Collaborative Transplant Study data from 46 548 recipients of first kidney transplants (1995-2012) were analyzed to 10 years after transplantation.


Compared with patients who had never smoked (n = 31,462), patients who stopped smoking before transplantation (n = 10,291) only had a modestly increased risk of all-cause graft failure (hazard ratio [HR], 1.1; 95% confidence interval [95% CI], 1.0-1.1; P < 0.001) or death (HR,1.1; 95% CI, 1.0-1.2; P < 0.001) and a similar risk of death-censored graft failure (HR,1.0, 95% CI, 1.0-1.1; P = 0.19), but a 40% increase in death from malignancy (HR, 1.4; 95% CI, 1.2-1.7; P < 0.001).
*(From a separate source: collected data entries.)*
-- ==== Sys2Proof/Config.lean ====
section
/-! DEFINITION. The parameters of the encoder (00_scope.md R8, 10_state.md R47), the premises on them
(70_reset_and_hazards.md R224) as proof fields, the hardware's constants, and the free values. -/

namespace Sys2Proof

/-- The two channel orders (00_scope.md R13, 40_symbol_compiler.md R101). -/
inductive ChannelOrder where
  | grb
  | rgb
deriving DecidableEq, Repr, Inhabited

/-- A Device Profile: four pulse widths in nanoseconds and the channel order (40_symbol_compiler.md R101).
The proof fields are the premise of R102: every width of a present profile is positive. -/
structure Profile where
  t0HighNs : Nat
  t0LowNs  : Nat
  t1HighNs : Nat
  t1LowNs  : Nat
  order    : ChannelOrder
  t0High_pos : 1 ≤ t0HighNs
  t0Low_pos  : 1 ≤ t0LowNs
  t1High_pos : 1 ≤ t1HighNs
  t1Low_pos  : 1 ≤ t1LowNs
deriving DecidableEq, Repr

/-- The parameters that 00_scope.md R8 marks OPEN (the oracle apart), with the premises of
70_reset_and_hazards.md R224 and of 20_memory.md R61 (`BASE` is a multiple of 64) as proof fields.
The default values serve only to show that the type is inhabited; nothing rests on them. -/
structure OpenParams where
  /-- `F_TIMER`, in Hz. -/
  fTimer : Nat := 1
  /-- `PROFILES`: the entry of each 3-bit device type code, `none` where the type is unsupported. -/
  profiles : Vector (Option Profile) 8 := Vector.replicate 8 none
  /-- `BUF_CAPACITY`, in bytes. -/
  bufCapacity : Nat := 3
  /-- `PULSE_MEM_SYMBOLS`. -/
  pulseMemSymbols : Nat := 8
  /-- `BASE`, the host address of the register window. -/
  base : Nat := 0
  fTimer_pos : 1 ≤ fTimer := by decide
  bufCapacity_ge : 3 ≤ bufCapacity := by decide
  pulseMem_ge : 8 ≤ pulseMemSymbols := by decide
  base_aligned : base % 64 = 0 := by decide
deriving DecidableEq, Repr, Inhabited

/-- All the parameters of one encoder: the OPEN ones and the two reference times, which R8 fixes for this
hardware and lets a model vary, every positive value admitted. The range premise of 70_reset_and_hazards.md R225 is
on these and a divisor that a run uses together: `countsFit`. -/
structure Params extends OpenParams where
  /-- `TIMEOUT_NS`. -/
  timeoutNs : Nat
  /-- `IDLE_NS`. -/
  idleNs : Nat
  timeout_pos : 1 ≤ timeoutNs
  idle_pos : 1 ≤ idleNs
deriving DecidableEq, Repr

/-- `PROFILES(t)` (40_symbol_compiler.md R101). -/
def Params.profile (p : Params) (t : BitVec 3) : Option Profile := p.profiles[t.toNat]

/-- A question put to the channel oracle (00_scope.md R8): `configure(gpio, div)` at INIT
(41_pixel_buffer.md R122), `submit(len)` at a FLUSH's submit (43_transmission.md R166). -/
inductive ChanQuestion where
  | configure (gpio : BitVec 8) (div : Nat)
  | submit (len : Nat)
deriving DecidableEq, Repr

/-- The oracle's answer (R8). -/
inductive Verdict where
  | accept
  | refuse
deriving DecidableEq, Repr, Inhabited

/-- FREE VALUE: the OPEN parameters of the encoder (R8; notes/assumptions/1.md). No body: nothing in Lean can
say more of them than `OpenParams` does. -/
opaque Config.openParams : OpenParams

/-- FREE VALUE: `CHAN_VERDICT`, the oracle's answer at the n-th draw, where the run gives none
(R8, 92_eei_decisions.md D17; notes/assumptions/4.md). -/
opaque Config.chanVerdict : Nat → ChanQuestion → Verdict

/-- FREE VALUE: what a faulted read returns (20_memory.md R62, 93_implementation_defined.md I25;
notes/assumptions/7.md). -/
opaque Config.freeRead : Nat → Word

/-- FREE VALUE: how many ticks pass between two reads of a POLL (30_encoding.md R93; notes/assumptions/6.md). -/
opaque Config.pollGap : Nat → Nat

/-- The parameters of this hardware (R8): `TIMEOUT_NS` and `IDLE_NS` have the source's reference values. -/
def Config.params : Params :=
  { toOpenParams := Config.openParams
    timeoutNs := 1000000000
    idleNs := 50000
    timeout_pos := by decide
    idle_pos := by decide }

/-- `DUR_MAX`, the longest duration of a symbol segment in ticks (R8). -/
def Config.durMax : Nat := 32767

/-- `DIV_RESET`, the reset value of DIV (R8). -/
def Config.divReset : Word := 2#32

end Sys2Proof
end

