-- ==== Sys2Proof/WellFormed.lean ====
section
/-! DEFINITION. When a piece of syntax is well formed: the operands of the host's pseudo-instructions fit the
fields they are packed into. -/

namespace Sys2Proof

/-- Every command is well formed: the one operand-like field, the ignored bits, has its 28 bits by its type
and no value of it is illegal (30_encoding.md R81, R91). -/
def Instr.wellFormed : Instr → Bool
  | .init _ | .setPixel _ | .flush _ | .release _ => true
  | .reserved0 _ | .reserved5 _ | .reserved6 _ | .reserved7 _ => true
  | .reserved8 _ | .reserved9 _ | .reservedA _ | .reservedB _ => true
  | .reservedC _ | .reservedD _ | .reservedE _ | .reservedF _ => true

/-- CFGWORD's operands fit the fields of CFG: 3, 1, 8 and 16 bits (30_encoding.md R84, R94). -/
def CfgWord.wellFormed (c : CfgWord) : Bool :=
  decide (c.dev < 2 ^ 3) && decide (c.four < 2 ^ 1) && decide (c.gpio < 2 ^ 8) && decide (c.count < 2 ^ 16)

/-- INIT's operands are 32-bit words (`imm32`, R93); SETPX's index has 32 bits and its channels 8 bits each
(R85, R86, R94). -/
def Pseudo.wellFormed : Pseudo → Bool
  | .init cfg div => decide (cfg < 2 ^ 32) && decide (div < 2 ^ 32)
  | .setpx index r g b w =>
    decide (index < 2 ^ 32) && decide (r < 2 ^ 8) && decide (g < 2 ^ 8) && decide (b < 2 ^ 8) && decide (w < 2 ^ 8)
  | .flush | .release | .waitcmd | .waittx => true

end Sys2Proof
end

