-- ==== Sys2Proof/Machine/SymbolCompiler.lean ====
section
/-! DEFINITION. The symbol compiler and the tick counts (40_symbol_compiler.md R103 to R111), and the packing of
a symbol into its word (30_encoding.md R88). Pure functions of the parameters and the latched divisor. -/

namespace Sys2Proof.Machine

/-- `round_div(a, b)`: the nearest natural, ties upward (00_scope.md R10). -/
def roundDiv (a b : Nat) : Nat := (2 * a + b) / (2 * b)

/-- `ceil_div(a, b)` (00_scope.md R10). -/
def ceilDiv (a b : Nat) : Nat := (a + b - 1) / b

/-- The nanoseconds of a second, the `10^9` of R105, R110 and R111. -/
def nsPerSecond : Nat := 1000000000

/-- `ticks(w_ns, F, div)` (R105). -/
def ticks (widthNs fTimer div : Nat) : Nat := roundDiv (widthNs * fTimer) (div * nsPerSecond)

/-- One symbol: high for the high width, then low for the low width (R103, R104). -/
def compileSymbol (highNs lowNs fTimer div : Nat) : Symbol :=
  { levelA := true, durationA := ticks highNs fTimer div, levelB := false, durationB := ticks lowNs fTimer div }

/-- `compile_symbols(profile, F_TIMER, div)`: the zero symbol and the one symbol (R103). -/
def compileSymbols (p : Profile) (fTimer div : Nat) : Symbol × Symbol :=
  (compileSymbol p.t0HighNs p.t0LowNs fTimer div, compileSymbol p.t1HighNs p.t1LowNs fTimer div)

/-- A duration that fits the symbol word: 1 to DUR_MAX (R107). -/
def durationOk (d : Nat) : Bool := decide (1 ≤ d) && decide (d ≤ Config.durMax)

/-- `sym_ok(z, o)` (R107). -/
def symOk (z o : Symbol) : Bool :=
  durationOk z.durationA && durationOk z.durationB && durationOk o.durationA && durationOk o.durationB

/-- `idle_ticks` (R110). -/
def idleTicksFor (p : Params) (div : Nat) : Nat := ceilDiv (p.idleNs * p.fTimer) (div * nsPerSecond)

/-- `timeout_ticks` (R111). -/
def timeoutTicksFor (p : Params) (div : Nat) : Nat := ceilDiv (p.timeoutNs * p.fTimer) (div * nsPerSecond)

/-- The symbol word: DUR_A 14:0, LVL_A 15, DUR_B 30:16, LVL_B 31 (30_encoding.md R88). -/
def symbolWord (y : Symbol) : Word :=
  BitVec.ofNat 32 y.durationA ||| (flagBit y.levelA <<< 15) ||| (BitVec.ofNat 32 y.durationB <<< 16)
    ||| (flagBit y.levelB <<< 31)

end Sys2Proof.Machine
end

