/-- The state that `withFetchWord` makes of a whole word has the CMD write of that word at the head of its script. -/
theorem withFetchWord_toNat (s : State) (w : Word) :
    s.withFetchWord 32 w.toNat = s.setScript (.wr .cmd w :: s.env.script) := by
  rw [State.withFetchWord, withCommandWrite, ofNat_toNat_mod]

/-- A step on a script whose head is a CMD write runs the command (20_memory.md R65). -/
theorem step_wr_cmd {s : State} {w : Word} {i : Instr} {rest : List HostOp} (h : s.env.script = .wr .cmd w :: rest)
    (hd : decodeWord w = some i) : step s = exec i (s.setScript rest) := by
  rw [step_wr h, regOffset, memWrite_cmd, hd]

/-- Settles O6: the CMD write of a word runs the command it decodes to, and `withFetchWord` puts one at the head of the
script. -/
theorem stepRunsTheDecodedCommand : Obligations.StepRunsTheDecodedCommand := by
  refine ⟨fun s w i rest h hd => step_wr_cmd h hd, fun s w i hd => ?_⟩
  rw [decodeTableWord_toNat] at hd
  rw [withFetchWord_toNat]
  exact step_wr_cmd rfl hd

/-! ## The registers -/

/-- A step on a script whose head is a write to a register other than CMD (20_memory.md R65). -/
theorem step_wr_reg {s : State} {r : Reg} {v : Word} {rest : List HostOp} (h : s.env.script = .wr r v :: rest)
    (hr : r ≠ .cmd) : step s = .next (storeReg r v (s.setScript rest)) := by
  rw [step_wr h, memWrite_reg hr]

/-- A store to a read-only register is ignored (20_memory.md R65). -/
theorem storeReg_readOnly {r : Reg} (h : r ∈ [Reg.status, .result, .zeroSym, .oneSym, .bufData, .line]) (v : Word)
    (s : State) : r ≠ .cmd ∧ storeReg r v s = s := by
  cases r with
  | status | result | zeroSym | oneSym | bufData | line => exact ⟨nofun, rfl⟩
  | cmd | cfg | div | index | color | bufAddr => simp at h

/-- Settles O27: a write to a register but CMD is the store to it, and that to a read-only register is ignored. -/
theorem registerWrites : Obligations.RegisterWrites := by
  rintro s u v rest rfl
  refine ⟨fun h => step_wr_reg h nofun, fun h => step_wr_reg h nofun, fun h => step_wr_reg h nofun,
    fun h => step_wr_reg h nofun, fun h => step_wr_reg h nofun, fun r hr h => ?_⟩
  obtain ⟨hcmd, hstore⟩ := storeReg_readOnly hr v (s.setScript rest)
  rw [step_wr_reg h hcmd, hstore]
  rfl

/-- Settles O28: the step is the read of the register, whose value is its definition's. -/
theorem registerReads : Obligations.RegisterReads := fun _ _ _ h =>
  ⟨step_rd h, rfl, rfl, rfl, rfl, rfl, rfl, rfl, rfl⟩

/-! ## Raw accesses -/

/-- Every register is in the window (10_state.md R21). -/
theorem regOffset_lt (r : Reg) : regOffset r < 64 := by cases r <;> decide
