-- ==== Sys2Proof/Tests/Slice0.lean ====
section
/-! SUPPORT. Tests: ill-formed terms refused, the spec's vectors (95_test_vectors.md, 96_programs.md) on small instances,
one step each, and a witness for every statement that has hypotheses. Expected values are the spec's; each test names
its vector. -/

namespace Sys2Proof.Tests

open Sys2Proof Sys2Proof.Machine

/-! ### Helpers -/

/-- The next state, if there is one. -/
def nextOf (r : Result) : Option State :=
  match r with
  | .next s => some s
  | .fault _ => none
  | .refused _ => none

/-- The outcome is a next state with a property. -/
def gives (r : Result) (p : State → Bool) : Bool := (nextOf r).any p

theorem gives_next {r : Result} {p : State → Bool} (h : gives r p = true) : ∃ t, r = .next t ∧ p t = true := by
  cases r with
  | next s => exact ⟨s, rfl, h⟩
  | fault e => cases h
  | refused e => cases h

/-- `N = 8`, `S = 2`. -/
def cfg8 : Config := { blockSize := 8, stepSize := 2, num := .reference }

/-- `N = 4`, `S = 2`. -/
def cfg4 : Config := { blockSize := 4, stepSize := 2, num := .reference }

/-- Samples from number 0 on. -/
def samples (l : List Int) : Memory :=
  (l.zipIdx.foldl (fun m p => waveWrite m p.2 (BitVec.ofInt 16 p.1)) [])

/-- Real parts, with imaginary part `+0.0`. -/
def reals (l : List F64) : Buffer := l.map fun x => ⟨x, 0⟩

/-- After reset, `N = 8`. -/
def at8 : State := { State.reset with cfg := cfg8, buf := Buffer.zeros 8 }

/-- After reset, `N = 4`. -/
def at4 : State := { State.reset with cfg := cfg4, buf := Buffer.zeros 4 }

/-- The block of V22 in WAVE, WLEN = 8, extracted. -/
def block22 : State :=
  { at8 with wave := samples [100, -200, 300, 400, -500, 600, 700, -800], wlen := 8, left := 2, bv := true }

/-- P3's start. -/
def start3 : State := { at4 with wave := samples [1000, -2000, 3000, -4000, 5000, -6000], wlen := 6 }

/-- BUF of V40 (a). -/
def buf40a : Buffer :=
  [⟨fOne, fOne⟩, ⟨0x4008000000000000, 0x4010000000000000⟩, ⟨0x4014000000000000, 0⟩, ⟨0, 0xC014000000000000⟩,
    ⟨0xC010000000000000, 0x4008000000000000⟩, ⟨0, 0⟩, ⟨0xC014000000000000, 0⟩, ⟨0x4018000000000000, 0x4020000000000000⟩]

/-- BUF of V34. -/
def buf34 : Buffer :=
  [⟨fOne, fTwo⟩, ⟨0x4008000000000000, 0xBFF0000000000000⟩, ⟨0, fHalf⟩, ⟨0xC000000000000000, 0x4010000000000000⟩]

/-! ### Well-formedness and configurations -/

theorem test_wf_pass_zero_refused : (Instr.pass 0).wellFormed .default = false := by decide
theorem test_wf_pass_above_refused : (Instr.pass 13).wellFormed .default = false := by decide
theorem test_wf_pass_small_refused : (Instr.pass 4).wellFormed cfg8 = false := by decide
theorem test_wf_pass_last : (Instr.pass 12).wellFormed .default = true := by decide
theorem test_config_not_power : configLegal 12 4 = false := by decide
theorem test_config_one : configLegal 1 1 = false := by decide
theorem test_config_too_large : configLegal (2 ^ 31) 1 = false := by decide
theorem test_config_step_zero : configLegal 8 0 = false := by decide
theorem test_config_step_block : configLegal 8 8 = false := by decide
theorem test_config_largest : configLegal (2 ^ 30) (2 ^ 30 - 1) = true := by decide

/-! ### Encodings, V10 to V13: the words written out as OPC, ARG, ZERO -/

theorem test_decode_rewind : decode .default (0#16 ++ 0#8 ++ 0b00000001#8) = .ok .rewind := by decide
theorem test_decode_extract : decode .default (0#16 ++ 0#8 ++ 0b00000010#8) = .ok .extract := by decide
theorem test_decode_window : decode .default (0#16 ++ 0#8 ++ 0b00000011#8) = .ok .window := by decide
theorem test_decode_bitrev : decode .default (0#16 ++ 0#8 ++ 0b00000100#8) = .ok .bitrev := by decide
theorem test_decode_pass3 : decode .default (0#16 ++ 0b00000011#8 ++ 0b00000101#8) = .ok (.pass 3) := by decide
theorem test_decode_pass12 : decode .default (0#16 ++ 0b00001100#8 ++ 0b00000101#8) = .ok (.pass 12) := by decide
theorem test_decode_fft : decode .default (0#16 ++ 0#8 ++ 0b00000110#8) = .ok .fft := by decide
theorem test_decode_peak : decode .default (0#16 ++ 0#8 ++ 0b00000111#8) = .ok .peak := by decide
theorem test_decode_block : decode .default (0#16 ++ 0#8 ++ 0b00001000#8) = .ok .block := by decide
theorem test_decode_run : decode .default (0#16 ++ 0#8 ++ 0b00001001#8) = .ok .run := by decide

/-- V11: every listed word is ILLEGAL. -/
theorem test_decode_illegal :
    [0x00000000, 0x0000000A, 0x000000FF, 0xFFFFFFFF, 0x00010001, 0x80000009, 0x00000101, 0x00000C06, 0x00000005,
      0x00000D05, 0x0000FF05, 0x00010305].all (fun x : Word => (decode .default x).toOption == none) = true := by
  decide

/-- V13: PASS 4 is ILLEGAL for `N = 8`, PASS 3 is not. -/
theorem test_decode_small : (decode cfg8 0x00000405).toOption = none ∧ decode cfg8 0x00000305 = .ok (.pass 3) := by
  decide

theorem test_table_word_pass : decodeTableWord 32 0x00000105 = some (.pass 1) := by decide

/-! ### Index arithmetic, V30 -/

theorem test_rev_three : (List.range 8).map (rev · 3) = [0, 4, 2, 6, 1, 5, 3, 7] := by decide
theorem test_rev_twelve : rev 1 12 = 2048 ∧ rev 3 12 = 3072 ∧ rev 1023 12 = 4092 ∧ rev 240 12 = 240 := by decide

/-! ### Real arithmetic -/

/-- R111: `TWO_PI = fmul(2.0, PI)`. -/
theorem test_two_pi : fmul 0 fTwo fPi = fTwoPi := by decide +kernel

/-- R120, V40: `cmag((3, 4)) = 5`, `cmag((1, 1))`. -/
theorem test_cmag :
    cmag 0 ⟨0x4008000000000000, 0x4010000000000000⟩ = 0x4014000000000000 ∧
      cmag 0 ⟨fOne, fOne⟩ = 0x3FF6A09E667F3BCD := by
  decide +kernel

/-- V22: the corner cases of the sample conversion. -/
theorem test_ofInt16 :
    ofInt16 0x8000 = 0xC0E0000000000000 ∧ ofInt16 0x7FFF = 0x40DFFFC000000000 ∧ ofInt16 0xFFFF = 0xBFF0000000000000 ∧
      ofInt16 0x0000 = 0x0000000000000000 := by
  decide +kernel

/-- R113: overflow to infinity, gradual underflow, a tie to even (`1 + 2^-53`). -/
theorem test_rounding :
    fadd 0 0x7FEFFFFFFFFFFFFF 0x7FEFFFFFFFFFFFFF = 0x7FF0000000000000 ∧ fmul 0 0x0010000000000000 fHalf = 0x0008000000000000 ∧
      fadd 0 fOne 0x3CA0000000000000 = fOne := by
  decide +kernel

/-- R117: signed zeros are equal, and a NaN is not less. -/
theorem test_flt : flt 0x8000000000000000 0 = false ∧ flt 0x7FF8000000000000 fOne = false ∧ flt fOne fTwo = true := by
  decide +kernel

/-- R116, rows 3 and 12. -/
theorem test_twiddle :
    twiddleOf .default 0 3 = ⟨0x3FE6A09E667F3BCD, 0x3FE6A09E667F3BCC⟩ ∧
      twiddleOf .default 0 12 = ⟨0x3FEFFFFD88586EE6, 0x3F5921FAAEE6472D⟩ := by
  decide +kernel

/-- R115 far beyond the CORE's angles: `cos(10^22) = 0.52321478539513894546` and
`sin(10^22) = -0.85220084976718880177`, rounded (by hand from 28 digits). -/
theorem test_trig_large :
    refCos 0x4480F0CF064DD592 = 0x3FE0BE2CEF01C8F4 ∧ refSin 0x4480F0CF064DD592 = 0xBFEB453AB76BF397 := by
  decide +kernel

/-- V20: the Hann coefficients for `N = 8`; they are not symmetric. -/
theorem test_hann8 :
    (List.range 8).map (hann cfg8 0) =
      [0x0000000000000000, 0x3FC818BE3AE8245C, 0x3FE38F721C6048B0, 0x3FEE6A5E54E5AE38, 0x3FEE6A5E54E5AE38,
        0x3FE38F721C6048B1, 0x3FC818BE3AE82460, 0x0000000000000000] := by
  decide +kernel

/-- V21: `N = 4096`, indices 2047 and 3072. -/
theorem test_hann4096 : hann .default 0 2047 = 0x3FEFFFFFB1012D8E ∧ hann .default 0 3072 = 0x3FDFF692AB0DFD7B := by
  decide +kernel

/-! ### Extractor -/

/-- R141's example. -/
theorem test_rewind :
    gives (step ({ State.reset with left := 3072, cur := 2048, bv := true, wlen := 6644 }.withFetchWord 32 1))
      (fun t => t.left == 0 && t.cur == 0 && !t.bv && !t.exh && t.wlen == 6644) = true := by decide

/-- V17, third and fourth EXTRACT. -/
theorem test_extract :
    gives (step ({ State.reset with left := 2048, cur := 1024, bv := true, wlen := 6644 }.withFetchWord 32 2))
        (fun t => t.left == 3072 && t.cur == 2048 && t.bv && !t.exh) = true ∧
      gives (step ({ State.reset with left := 3072, cur := 2048, bv := true, wlen := 6644 }.withFetchWord 32 2))
        (fun t => t.left == 3072 && t.cur == 2048 && !t.bv && t.exh) = true := by decide

/-- V18: no wrap at the largest length. -/
theorem test_extract_largest :
    gives (step ({ State.reset with left := 0xFFFFEC00, wlen := 0xFFFFFFFF }.withFetchWord 32 2))
        (fun t => t.left == 0xFFFFF000 && t.cur == 0xFFFFEC00 && t.bv) = true ∧
      gives (step ({ State.reset with left := 0xFFFFF000, wlen := 0xFFFFFFFF }.withFetchWord 32 2))
        (fun t => t.left == 0xFFFFF000 && !t.bv && t.exh) = true := by decide

/-! ### Windower -/

/-- V22. -/
theorem test_window :
    gives (step (block22.withFetchWord 32 3)) (fun t =>
      t.buf == reals [0x0000000000000000, 0xC042D3549E055C68, 0x4066EC19B940D52E, 0x4077C319B253701C,
        0xC07DB3E01EE84C23, 0x4076EC19B940D52F, 0x406078EA0A44B0DE, 0x8000000000000000] && t.bv) = true := by
  decide +kernel

/-- V62, P4: WINDOW after reset. -/
theorem test_window_no_block :
    gives (step (State.reset.withFetchWord 32 3)) (fun t => statusWord t == 0x28 && t.finfo == 3) = true := by decide

/-! ### FFT Engine -/

/-- V30, with NaN bits moved unchanged. -/
theorem test_bitrev :
    gives (step ({ at8 with buf := reals [0, 1, 2, 0x7FF8000000000123, 4, 5, 6, 7] }.withFetchWord 32 4)) (fun t =>
      t.buf == reals [0, 4, 2, 6, 1, 5, 0x7FF8000000000123, 7]) = true := by decide

/-- V33, PASS 2 on what PASS 1 left. -/
theorem test_pass_two :
    gives (step ({ at8 with buf := reals [0x4010000000000000, 0xC010000000000000, 0x4020000000000000,
        0xC010000000000000, 0x4018000000000000, 0xC010000000000000, 0x4024000000000000,
        0xC010000000000000] }.withFetchWord 32 0x205)) (fun t =>
      t.buf.take 4 == [⟨0x4028000000000000, 0⟩, ⟨0xC010000000000000, 0xC010000000000000⟩, ⟨0xC010000000000000, 0⟩,
        ⟨0xC00FFFFFFFFFFFFF, 0x4010000000000000⟩]) = true := by
  decide +kernel

/-- V61, `N = 8`: PASS 4 faults. -/
theorem test_pass_out_of_range :
    gives (step (at8.withFetchWord 32 0x405)) (fun t => statusWord t == 0x18 && t.finfo == 0x405) = true := by decide

/-- V34, P5. -/
theorem test_fft :
    gives (step ({ at4 with buf := buf34 }.withFetchWord 32 6)) (fun t =>
      t.buf == [⟨0x4000000000000000, 0x4016000000000000⟩, ⟨0x4018000000000000, 0x401A000000000000⟩,
        ⟨0, 0xBFE0000000000000⟩, ⟨0xC010000000000000, 0xC00C000000000000⟩]) = true := by
  decide +kernel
The risk of events was generally markedly higher in patients who continued to smoke (n = 4795) versus those who had stopped. For tumors of the lip, oral cavity and pharynx, digestive organs, respiratory tract, female genitalia and urinary tract, HR values increased significantly from never-smoked to former smokers to current smokers. The risk of respiratory tumors or cervical cancer was approximately halved when smoking was stopped versus continued.


This large series provides clear evidence that patients who stop smoking before transplantation experience substantial benefits, including a substantial reduction in certain types of malignancy.